Similar size to a Viking Espri. Doesn't track a straight line in windy conditions all that well but has some nice features and is very stable. It's got a fair bit of rocker in the nose and soft chines on the sides so does go surprisingly well in the surf.


----------



## colzinho (Aug 6, 2007)

Hey Spizza, ive had a RTM tempo for a year or so, can recommend the manufacturer and their work although havent had a look at the Tango.


----------



## spizza (Jan 20, 2008)

Craig said:


> Similar size to a Viking Espri. Doesn't track a straight line in windy conditions all that well but has some nice features and is very stable. It's got a fair bit of rocker in the nose and soft chines on the sides so does go surprisingly well in the surf.

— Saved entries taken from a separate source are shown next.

-- ==== Sys2Proof/Machine/State.lean ====
section
/-! DEFINITION.  The state of the module: every piece of state the spec names, as plain data, with the state right after power-on reset.
Sparse tables are lists of (key, value) pairs; a key that is not listed holds the default value of its kind.
Cores are keyed `128 * die + core`, piers `32 * die + pier`, agents as R194 numbers them, lines by physical address divided by 128,
queues and completion queues `4096 * function + index`. -/

namespace Sys2Proof.Machine

/-- The variants of R1. -/
inductive Variant where
  | k960
  | k480
  | k960c
  deriving DecidableEq, Repr

/-- The life-cycle states of R49 and R51. -/
inductive Life where
  | selfTest
  | safe
  | verify
  | operational
  | releasing
  | unowned
  | fatal
  deriving DecidableEq, Repr

/-- One register of one thread: its value and its format tag (R250). -/
structure Reg where
  val : Word
  tag : BitVec 4
  deriving DecidableEq, Repr

/-- Every register starts at zero, tagged RAW (R244). -/
def Reg.zero : Reg := ⟨0#32, 0#4⟩

/-- Kinds of a transient request (R201, R215). -/
inductive ReqKind where
  | read
  | write
  | part
  deriving DecidableEq, Repr

/-- A token message in flight (R192, R193).  `part` carries the accumulator of a returned partial token (R215). -/
structure TokenMsg where
  id : Nat
  line : Nat
  sender : Nat
  toward : Nat
  count : Nat
  keystone : Bool
  data : Bool
  dirty : Bool
  isPart : Bool
  part : List Byte
  deriving DecidableEq, Repr

/-- The units a collector stops (R139). -/
inductive StopUnit where
  | core (cid : Nat)
  | matrix (pier : Nat)
  | copyStream (pier : Nat)
  | gatherStream (pier : Nat)
  | traversal (pier : Nat)
  | builder (die : Nat)
  | swap (die : Nat)
  | compactor (die : Nat)
  deriving DecidableEq, Repr

/-- The operands of a step of the part: what the step is about and what the outside world sends with it.
The docstring of each step's constructor in Syntax.lean names its operands; the docstring of its meaning says where each stands. -/
structure StepArgs where
  n0 : Nat := 0
  n1 : Nat := 0
  n2 : Nat := 0
  n3 : Nat := 0
  flag : Bool := false
  val : Dword := 0#64
  bytes : List Byte := []
  sig : List Byte := []
  kind : ReqKind := .read
  unit : StopUnit := .core 0
  deriving DecidableEq, Repr

/-- A step that is due: the step and its operands. -/
structure Due where
  step : Instr
  args : StepArgs
  deriving DecidableEq, Repr

/-- A step that falls due at a time of the global time counter. -/
structure Timer where
  at_ : Nat
  due : Due
  deriving DecidableEq, Repr

/-- A leaf a translation cache holds (R178), with the lines it was built from (R179). -/
structure TlbEntry where
  asid : Nat
  fn : Nat
  isGlobal : Bool
  base : Nat
  size : Nat
  leaf : Dword
  frame : Nat
  deps : List Nat
  deriving DecidableEq, Repr

/-- A non-leaf or root-table entry of a walk cache (R178): the table it points to, and the level that table serves. -/
structure WalkEntry where
  asid : Nat
  level : Nat
  tag : Nat
  table : Nat
  deps : List Nat
  deriving DecidableEq, Repr

/-- An unfinished instruction of a group (R140): its words, the lanes that issued it, those still to do, its captured operands
(one list of 32 registers per captured slot, R152), the effective address of each lane and its completion flag.  `seq` is its identifier at its
original issue, by which a replay is ordered (R154). -/
structure Op where
  id : Nat
  instr : Instr
  word : Word
  lit : Word
  pc : Dword
  lanes : Lanes
  todo : Lanes
  flag : Nat
  slots : List (List Reg)
  addrs : List Dword
  inTry : Lanes
  faulted : Lanes
  sent : Bool
  isWalked : Bool
  phase : Word
  aux : Nat
  seq : Nat
  deriving DecidableEq, Repr

/-- One byte a region has buffered (R237): a byte of memory or of the core's scratchpad, at its physical place. -/
structure Wr where
  scratch : Bool
  addr : Nat
  byte : Byte
  deriving DecidableEq, Repr

/-- The state of a thread's outermost try region (R441). -/
structure Region where
  depth : Nat
  isGroup : Bool
  handler : Dword
  quad : Nat
  log : List (Nat × Reg)
  loads : List Nat
  loadSpans : List (Nat × Nat)
  writes : List Wr
  instance_ : Nat
  committing : Bool
  rel : Option Nat
  ops : List Nat
  deriving DecidableEq, Repr

/-- What a thread waits for (R440 and the rules of each waiting instruction).  A wait at a barrier keeps when and where it began, for the entry
of a frame (R152, R462). -/
inductive Wait where
  | ready
  | op (id : Nat)
  | barrier (b : Nat) (phase : Word) (id : Nat) (pc : Dword)
  | cv (n : Nat)
  | fence (scope : Nat)
  | commit
  | reorder
  | matrixTable
  | latch
  | stream (gather : Bool) (word lit : Word) (flag : Nat)
  | tileTable (word lit : Word) (flag : Nat)
  deriving DecidableEq, Repr

/-- One thread (R96): its PC, the clause header it executes under (address and word; none when the PC names a header), and its marks. -/
structure Thread where
  pc : Dword
  clause : Option (Dword × Word)
  exited : Bool
  passed : Nat
  yielded : Bool
  wait : Wait
  region : Option Region
  held : Bool
  stepping : Bool
  observed : List Nat
  deriving DecidableEq, Repr

/-- A completion flag (R256) with its engine-error record (R436): the count of attached instructions, and the kind (0 ECC_UNCORRECTABLE,
1 ENGINE_FAULT) and first failing address of an error. -/
structure Flag where
  count : Nat
  error : Option (Nat × Nat)
  deriving DecidableEq, Repr

/-- The rows one thread supplied to an MMA (R258, R475): A registers, scale registers and metadata registers. -/
structure ARows where
  lane : Nat
  regs : List Word
  scales : List Word
  meta_ : List Word
  deriving DecidableEq, Repr

/-- A convergence register (R258) with the signers' word, literal and captured rows.  `flags` has one entry for each signing issue, so it is
empty while no thread has signed; `before` is the core's scratchpad as the first signing found it (R234), and `seqs` gives each signer's lane and the
number of its signing (R226). -/
structure Cv where
  members : Lanes
  signed : Lanes
  word : Word
  lit : Word
  desc : Dword
  fmt : Nat
  rows : List ARows
  flags : List Nat
  pending : Bool
  before : List (Nat × Byte)
  seqs : List (Nat × Nat)
  deriving DecidableEq, Repr

/-- A held operand latch (R259): the format code of A and the captured rows. -/
structure Latch where
  fmt : Nat
  rows : List ARows
  deriving DecidableEq, Repr

/-- An entry of the replay queue that RETT runs (R152, R154): status 1 REPLAY, 2 DONE, 3 DROP; `seq` numbers its original issue. -/
structure Replay where
  pc : Dword
  word : Word
  lit : Word
  lanes : Lanes
  status : Nat
  slots : List (List Reg)
  resultTag : BitVec 4
  flag : Nat
  seq : Nat
  deriving DecidableEq, Repr

/-- Why a group is stopped, and what its frame said when it was written (R150, R151, R161); `tries` gives, for each entry, its lanes that were in
a region (R141), and `seqs` the number of its original issue (R154); `drops` numbers the EMITs that have stalled for good (R155). -/
structure Stop where
  causes : Nat
  code : Nat
  subtype : Nat
  level : Nat
  va : Nat
  lanes : Lanes
  ordinal : Word
  faults : List Nat
  frame : Nat
  entries : List (Lanes × Nat)
  tries : List Lanes
  seqs : List Nat
  drops : List Nat
  halted : Bool
  resolved : Bool
  deriving DecidableEq, Repr

/-- One group resident in a slot of a core (R96, R244). -/
structure Group where
  team : Nat
  index : Nat
  granules : Nat
  regs : List (Nat × Reg)
  flags : List Flag
  unattached : Option (Nat × Nat)
  cv : List Cv
  modulo : List (Nat × Nat)
  latch : Option Latch
  threads : List Thread
  ops : List Op
  active : Bool
  age : Nat
  lastIssue : Nat
  yieldAfter : Bool
  stop : Option Stop
  exitedWhole : Bool
  supervisor : Bool
  replayQ : List Replay
  specIssues : List Lanes
  storesOut : List (Nat × Nat × Nat)
  deriving DecidableEq, Repr

/-- A store waiting in a core's store buffer (R222).  `rel` is the scope of a release, `after` the entries it must follow, and `deps` the table
lines its translation came from (R180).  The slot of a group that is gone is `noSlot`. -/
structure SbEntry where
  id : Nat
  op : Nat
  slot : Nat
  lane : Nat
  addr : Nat
  data : List Byte
  rel : Option Nat
  after : List Nat
  deps : List Nat
  deriving DecidableEq, Repr

/-- One core (R96, R252): its groups by slot, scratchpad, store buffer, event word (R491), L1 TLB and counters (R303).  `cycle` numbers the cycles
in which it issued, `lastPhase` gives the last such cycle counted for each phase (R116), and `second` says to which queue and leaf the second
slot of that cycle is charged while only one group has issued (R301). -/
structure Core where
  groups : List (Nat × Group)
  scratch : List (Nat × Byte)
  full : List Nat
  sb : List SbEntry
  event : Word
  cycle : Nat
  firmwareIssue : Nat
  leaves : List Nat
  cycles : Nat
  shadows : List Nat
  tlb : List TlbEntry
  lastPhase : List (Nat × Nat)
  sampled : List Nat
  second : Option (Nat × Nat × Nat)
  deriving DecidableEq, Repr

/-- A team barrier (R459): expected count, arrived count and phase. -/
structure Barrier where
  expected : Nat
  arrived : Nat
  phase : Word
  deriving DecidableEq, Repr
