-- ==== Sys2Proof/Machine/Tokens.lean ====
section
/-! DEFINITION.  Token coherence (R164, R165, R190 to R218): physical ranges, agents, token messages, transient and persistent requests,
the token-out table, drain writes, partial tokens, the census, and the host's part. -/

namespace Sys2Proof.Machine

/-! ## The physical map (R164, R165) -/

/-- Tier of a physical address: 0 near, 1 far, 2 host window, 3 peer window; none when no range lists it (R164). -/
def tierOf (s : State) (pa : Nat) : Option Nat :=
  if pa < 0x1000000000 then some 0
  else if pa < 0x2000000000 then (if dieCount s == 2 then some 0 else none)
  else if pa < 0x6000000000 then some 1
  else if pa < 0xA000000000 then (if dieCount s == 2 then some 1 else none)
  else if 0x4000000000000 ≤ pa && pa < 0x8000000000000 then some 2
  else if 0x8000000000000 ≤ pa && pa < 0x10000000000000 then some 3
  else none

/-- The peer device a peer-window address names (R164). -/
def peerDevice (pa : Nat) : Nat := pa / 2 ^ 43 % 256

/-- Peer ports of the variant (R1, R23). -/
def portCount (s : State) : Nat := if s.variant = .k480 then 6 else 12

/-- The port that reaches a peer device. -/
def portFor (s : State) (dev : Nat) : Nat := Config.peerPort dev % portCount s

/-- A peer port is up: state 1 (R36). -/
def portUp (s : State) (port : Nat) : Bool := look 0 s.platform.ports port == 1

/-- Home die of a physical address (R165). -/
def homeDie (s : State) (pa : Nat) : Nat :=
  match tierOf s pa with
  | some 0 => if pa < 0x1000000000 then 0 else 1
  | some 1 => if pa < 0x6000000000 then 0 else 1
  | some 3 => if portFor s (peerDevice pa) < 6 then 0 else 1
  | _ => 0

/-- The line is in the host window. -/
def hostLine (s : State) (line : Nat) : Bool := tierOf s (128 * line) == some 2

/-! ## Agents (R194) -/

/-- The L1 of a core. -/
def l1Agent (cid : Nat) : Nat := 512 * (cid / 128) + cid % 128
/-- The L1 TLB of a core. -/
def tlbAgent (cid : Nat) : Nat := 512 * (cid / 128) + 128 + cid % 128
/-- The matrix engine of a pier. -/
def matrixAgent (p : Nat) : Nat := 512 * (p / 32) + 256 + p % 32
/-- The traversal unit of a pier. -/
def rayAgent (p : Nat) : Nat := 512 * (p / 32) + 288 + p % 32
/-- The transfer engine of a pier. -/
def transferAgent (p : Nat) : Nat := 512 * (p / 32) + 320 + p % 32
/-- The L2 TLB of a pier. -/
def tlb2Agent (p : Nat) : Nat := 512 * (p / 32) + 352 + p % 32
/-- The walk cache of a pier. -/
def walkAgent (p : Nat) : Nat := 512 * (p / 32) + 384 + p % 32
/-- A builder of a die. -/
def builderAgent (die k : Nat) : Nat := 512 * die + 416 + k % 4
/-- The swap engine of a die. -/
def swapAgent (die : Nat) : Nat := 512 * die + 420
/-- The compactor of a die. -/
def compactorAgent (die : Nat) : Nat := 512 * die + 421
/-- The pool front end of a die. -/
def poolAgent (die : Nat) : Nat := 512 * die + 422
/-- The placement unit of a die. -/
def placerAgent (die : Nat) : Nat := 512 * die + 423
/-- The host gateway of a die (R22). -/
def gateway (die : Nat) : Nat := 512 * die + 424
/-- The peer gateway of a die. -/
def peerGateway (die : Nat) : Nat := 512 * die + 425
/-- The home slice of a line (R165). -/
def homeAgent (s : State) (line : Nat) : Nat := 512 * homeDie s (128 * line) + 426 + line % 48
/-- An L2 slice, as home. -/
def isHome (a : Nat) : Bool := 426 ≤ a % 512 && a % 512 < 474
/-- An L1 TLB, an L2 TLB or a walk cache. -/
def isTranslation (a : Nat) : Bool := (128 ≤ a % 512 && a % 512 < 256) || (352 ≤ a % 512 && a % 512 < 416)
/-- An engine that gathers destination lines: matrix and transfer engines, builders, swap engine, compactor, pool front end and placement
unit (R210). -/
def isEngine (a : Nat) : Bool :=
  (256 ≤ a % 512 && a % 512 < 288) || (320 ≤ a % 512 && a % 512 < 352) || (416 ≤ a % 512 && a % 512 < 424)
/-- The die of an agent. -/
def agentDie (a : Nat) : Nat := a / 512
/-- The core of an L1 agent. -/
def l1Core (a : Nat) : Option Nat := if a % 512 < 128 then some (128 * agentDie a + a % 512) else none

/-! ## Lines and holders -/

/-- The token state of a line. -/
def lineOf (s : State) (line : Nat) : LineRec := look LineRec.atHome s.coherence.lines line

/-- Set the token state of a line. -/
def setLine (s : State) (line : Nat) (r : LineRec) : State :=
  { s with coherence := { s.coherence with lines := store LineRec.atHome s.coherence.lines line r } }

/-- What an agent holds of a line. -/
def holderOf (r : LineRec) (a : Nat) : Holder := (r.holders.find? fun h => h.agent == a).getD ⟨a, 0, false, false, false, none⟩

/-- Set what an agent holds. -/
def setHolder (r : LineRec) (h : Holder) : LineRec :=
  let rest := r.holders.filter fun x => !(x.agent == h.agent)
  { r with holders := if h.count == 0 && h.part.isNone then rest else insertBy (fun a b => a.agent ≤ b.agent) h rest }

/-- An agent may read a line (R191). -/
def mayRead (s : State) (a line : Nat) : Bool := let h := holderOf (lineOf s line) a; 1 ≤ h.count && h.valid && h.part.isNone

/-- An agent may write a line (R191). -/
def mayWrite (s : State) (a line : Nat) : Bool := let h := holderOf (lineOf s line) a; h.count == 1024 && h.part.isNone

/-- The wrong symbols of a line in memory, as a mask of its 64 symbols of 16 bits (R19). -/
def wrongSymbols (s : State) (line : Nat) : Nat := look 0 s.coherence.symbols line

/-- ECC detects an error that it cannot correct: two or more symbols of the line are wrong (R19). -/
def uncorrectable (s : State) (line : Nat) : Bool :=
  2 ≤ ((List.range 64).filter fun k => (wrongSymbols s line).testBit k).length

/-- A line that delivers ECC_UNCORRECTABLE to whoever reads it: its memory data are uncorrectable, or it is poisoned (R19, R217). -/
def poisoned (s : State) (line : Nat) : Bool := (find? s.coherence.poison line).isSome || uncorrectable s line

/-- Set the poison of a line: none, or the mask of the bytes written since. -/
def setMask (s : State) (line : Nat) (m : Option Nat) : State :=
  { s with coherence := { s.coherence with poison := match m with | some x => place s.coherence.poison line x | none => erase s.coherence.poison line } }

/-- Write anew the ECC of a line: its symbols are right again (R19). -/
def clearSymbols (s : State) (line : Nat) : State := { s with coherence := { s.coherence with symbols := erase s.coherence.symbols line } }

/-- A whole-line write clears the poison (R217). -/
def clearPoison (s : State) (line : Nat) : State := clearSymbols (setMask s line none) line

/-- Mark a line poisoned: none of its bytes has been written since. -/
def setPoison (s : State) (line : Nat) : State := setMask s line (some 0)

/-- Bytes of a line have been written: one wrong symbol is corrected as the line is written back (R19); a poisoned line stays so until
every byte of it has been written (R217). -/
def noteWritten (s : State) (pa n : Nat) : State :=
  let line := pa / 128
  if !(poisoned s line) then (if wrongSymbols s line == 0 then s else clearSymbols s line)
  else
    let m := look 0 s.coherence.poison line ||| ((2 ^ n - 1) <<< (pa % 128)) % 2 ^ 128
    if m == 2 ^ 128 - 1 then clearPoison s line else clearSymbols (setMask s line (some m)) line

/-- Write bytes of one line of memory. -/
def writeLineBytes (s : State) (pa : Nat) (b : List Byte) : State := noteWritten { s with mem := writeBytes s.mem pa b } pa b.length

/-! ## Token messages (R192, R193) -/

/-- Send a token message: it is in flight until its TOKEN_MESSAGE step. -/
def sendMsg (s : State) (m : TokenMsg) : State :=
  let (id, s) := takeId s
  due { s with coherence := { s.coherence with net := s.coherence.net ++ [{ m with id := id }] } } .tokenMessage { n0 := id }

/-- An agent sends some of its tokens; the keystone, with data and dirty bit, goes when `key` says so (R193). -/
def sendSome (s : State) (a line toward n : Nat) (key : Bool) : State :=
  let r := lineOf s line
  let h := holderOf r a
  let key := key && h.keystone
  let h1 := { h with count := h.count - n, keystone := h.keystone && !key, dirty := h.dirty && !key,
                     valid := h.valid && !(h.count - n == 0), part := none }
  sendMsg (setLine s line (setHolder r h1))
    ⟨0, line, a, toward, n, key, h.valid && (key || !(isHome toward)), key && h.dirty, h.part.isSome, h.part.getD []⟩

/-- An agent sends every token it holds of a line. -/
def sendAll (s : State) (a line toward : Nat) : State :=
  let h := holderOf (lineOf s line) a
  if h.count == 0 then s else sendSome s a line toward h.count true

/-- The home sends some of its tokens; the data goes with the keystone, and with every answer the home can give data for. -/
def homeSend (s : State) (line toward n : Nat) (key part : Bool) : State :=
  let r := lineOf s line
  if n == 0 then s else
    let key := key && r.homeKey
    sendMsg (setLine s line { r with home := r.home - n, homeKey := r.homeKey && !key, dirty := r.dirty && !key })
      ⟨0, line, homeAgent s line, toward, n, key, r.homeKey && !part, key && r.dirty, part, []⟩

/-! ## Losing tokens: translation caches (R180) and try regions (R453) -/

/-- Lines that some entry of a TLB depends on. -/
def tlbDeps (es : List TlbEntry) : List Nat := dedup (es.flatMap (·.deps))
/-- Lines that some entry of a walk cache depends on. -/
def walkDeps (es : List WalkEntry) : List Nat := dedup (es.flatMap (·.deps))

/-- Lines of the tables through which a core has translated the stores that wait in its store buffer; a store to a table line does not wait for
itself (R180). -/
def sbDeps (c : Core) : List Nat := dedup (c.sb.flatMap fun e => e.deps.filter fun l => !(l == e.addr / 128))

/-- Stores already translated through a line by the core of an L1 TLB are still to be performed (R180). -/
def sbNeeds (s : State) (a line : Nat) : Bool :=
  128 ≤ a % 512 && a % 512 < 256 && (sbDeps (coreOf s (128 * agentDie a + a % 512 - 128))).contains line

/-- Return the tokens of the lines that no remaining entry needs (R180, R182). -/
def returnTokens (s : State) (a : Nat) (before after : List Nat) : State :=
  (before.filter fun l => !(after.contains l)).foldl (fun s l => sendAll s a l (homeAgent s l)) s

/-- Lines that an L1 TLB needs: those of its entries, and those of the translations its core's buffered stores have had. -/
def tlbNeeds (c : Core) : List Nat := tlbDeps c.tlb ++ sbDeps c

/-- Change the entries of a core's L1 TLB, and return the tokens that nothing needs any more. -/
def setTlb (s : State) (cid : Nat) (es : List TlbEntry) : State :=
  let before := tlbNeeds (coreOf s cid)
  let s1 := modCore s cid fun c => { c with tlb := es }
  returnTokens s1 (tlbAgent cid) before (tlbNeeds (coreOf s1 cid))

/-- An entry leaves the store buffer of a core, and the core's L1 TLB returns the tokens that nothing needs any more (R180, R222). -/
def dropStore (s : State) (cid id : Nat) : State :=
  let before := tlbNeeds (coreOf s cid)
  let s1 := modCore s cid fun c => { c with sb := c.sb.filter fun e => !(e.id == id) }
  returnTokens s1 (tlbAgent cid) before (tlbNeeds (coreOf s1 cid))

/-- A core's L1 TLB keeps only the entries that `keep` names. -/
def keepTlb (s : State) (cid : Nat) (keep : TlbEntry → Bool) : State := setTlb s cid ((coreOf s cid).tlb.filter keep)

/-- A pier's L2 TLB keeps only the entries that `keep` names. -/
def keepTlb2 (s : State) (p : Nat) (keep : TlbEntry → Bool) : State :=
  let es := (pierOf s p).tlb
  let es' := es.filter keep
  returnTokens (modPier s p fun x => { x with tlb := es' }) (tlb2Agent p) (tlbDeps es) (tlbDeps es')

/-- A pier's walk cache keeps only the entries that `keep` names. -/
def keepWalks (s : State) (p : Nat) (keep : WalkEntry → Bool) : State :=
  let es := (pierOf s p).walks
  let es' := es.filter keep
  returnTokens (modPier s p fun x => { x with walks := es' }) (walkAgent p) (walkDeps es) (walkDeps es')

/-- The regions of the instance that a region belongs to (R445). -/
def instanceOf (g : Group) (r : Region) : List Region :=
  if r.isGroup then g.threads.filterMap fun th => th.region.bind fun q => if q.isGroup && q.instance_ == r.instance_ then some q else none
  else [r]

/-- The lines of the write set of a region's instance, in ascending order (R442, R455). -/
def instanceLines (g : Group) (r : Region) : List Nat :=
  sortBy (· ≤ ·) (dedup ((instanceOf g r).flatMap fun q => (q.writes.filter fun w => !w.scratch).map fun w => w.addr / 128))

/-- The instance of a region gathers its write set: every member has executed its outermost COMMIT, and the release wait is over (R455). -/
def gathersSet (g : Group) (r : Region) : Bool := (instanceOf g r).all fun q => q.committing && q.rel.isNone

/-- The write sets that the groups of an L1's core are committing. -/
def committing (s : State) (a : Nat) : List (List Nat) :=
  match l1Core a with
  | none => []
  | some cid => (coreOf s cid).groups.flatMap fun p => p.2.threads.filterMap fun th =>
      th.region.bind fun r => if gathersSet p.2 r then some (instanceLines p.2 r) else none

/-- A COMMIT of the core whose group holds every token of its write set is about to write the line: it defers a request (R205, R455). -/
def commitHolds (s : State) (a line : Nat) : Bool := (committing s a).any fun ls => ls.contains line && ls.all (mayWrite s a)

/-- An agent may put off giving up a line for an active request: a translation cache until the accesses translated through the line are performed,
a group that publishes its write set, a core whose drain write the home has (R180, R205). -/
def defersLoss (s : State) (a line toward : Nat) : Bool :=
  commitHolds s a line || sbNeeds s a line ||
  (!(isHome toward) && s.coherence.drains.any fun d => l1Agent d.1 == a && d.2.1 / 128 == line)

/-- A COMMIT of the core has gathered the line, and every lower one of its set: it keeps them against transient requests (R214). -/
def commitGathers (s : State) (a line : Nat) : Bool := (committing s a).any fun ls => (ls.takeWhile (mayWrite s a)).contains line

/-- The regions of a core whose load set holds a line abort with CONFLICT, except those of the threads `spare` names (R453). -/
def conflict (s : State) (cid line : Nat) (spare : Nat → Nat → Bool) : State :=
  ((coreOf s cid).groups.flatMap fun p => (List.range 32).filterMap fun t =>
      match (threadOf p.2 t).region with
      | some r => if r.loads.contains line && !(spare p.1 t) then some (p.1, t) else none
      | none => none).foldl
    (fun s q => match (groupOf s cid q.1).bind fun g => (threadOf g q.2).region with
      | some r => if r.loads.contains line then abortThread s cid q.1 q.2 2 0 0#64 else s
      | none => s) s

/-- The load set of some region of the core holds the line (R452). -/
def inLoadSet (s : State) (a line : Nat) : Bool :=
  match l1Core a with
  | none => false
  | some cid => (coreOf s cid).groups.any fun p => (loadLines p.2).contains line

/-- The WAIT_TOKENs whose agent held a token of a line on a core read their value again (R87). -/
def recheckTokens (s : State) (cid line : Nat) : State :=
  s.queues.foldl (fun s q =>
    (q.2.recs.filter fun r => r.cid == cid && r.watch == some line).foldl
      (fun s r => dueOnce s .waitTokenRecheck { n0 := q.1 / 4096, n1 := q.1 % 4096, n2 := r.n }) s) s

thanks Craig. Are you familiar with the Tarpon 120 angler from WSystems? I am basically comparing the Tango with the Tarpon 120...

Cheers,
S.


----------



## Craig (Aug 10, 2007)

Hey Spizza

I haven't paddled the Tarpon 120 yet as I'm still waiting on my delivery of Wilderness System kayaks. I don't think there are any in Qld as yet.
The Wildernes System kayaks are popullat overseas and do look very well finished, designed and fitted out.
If your still looking in a months time, Pm me....I'll have paddled both by then and have a better comparison!


----------



## spizza (Jan 20, 2008)

Craig said:


> Hey Spizza
> 
> I haven't paddled the Tarpon 120 yet as I'm still waiting on my delivery of Wilderness System kayaks. I don't think there are any in Qld as yet.
> The Wildernes System kayaks are popullat overseas and do look very well finished, designed and fitted out.
> If your still looking in a months time, Pm me....I'll have paddled both by then and have a better comparison!


thanks mate - cheers.


----------



## Guest (Jul 17, 2008)

Craig said:


> Hey Spizza
> 
> I haven't paddled the Tarpon 120 yet as I'm still waiting on my delivery of Wilderness System kayaks. I don't think there are any in Qld as yet.
> The Wildernes System kayaks are popullat overseas and do look very well finished, designed and fitted out.
> If your still looking in a months time, Pm me....I'll have paddled both by then and have a better comparison!


Hey Craig,

I know where there are a couple of Wilderness Systems Kayaks in QLD ;-) - one in my garage, and another in a mates place.

I shipped a couple across from WA 3 years ago, fantastic kayaks and a great addition to your range of kayaks mate 8)

May even come down to see you about an upgrade to a T140 someday...... ;-)


----------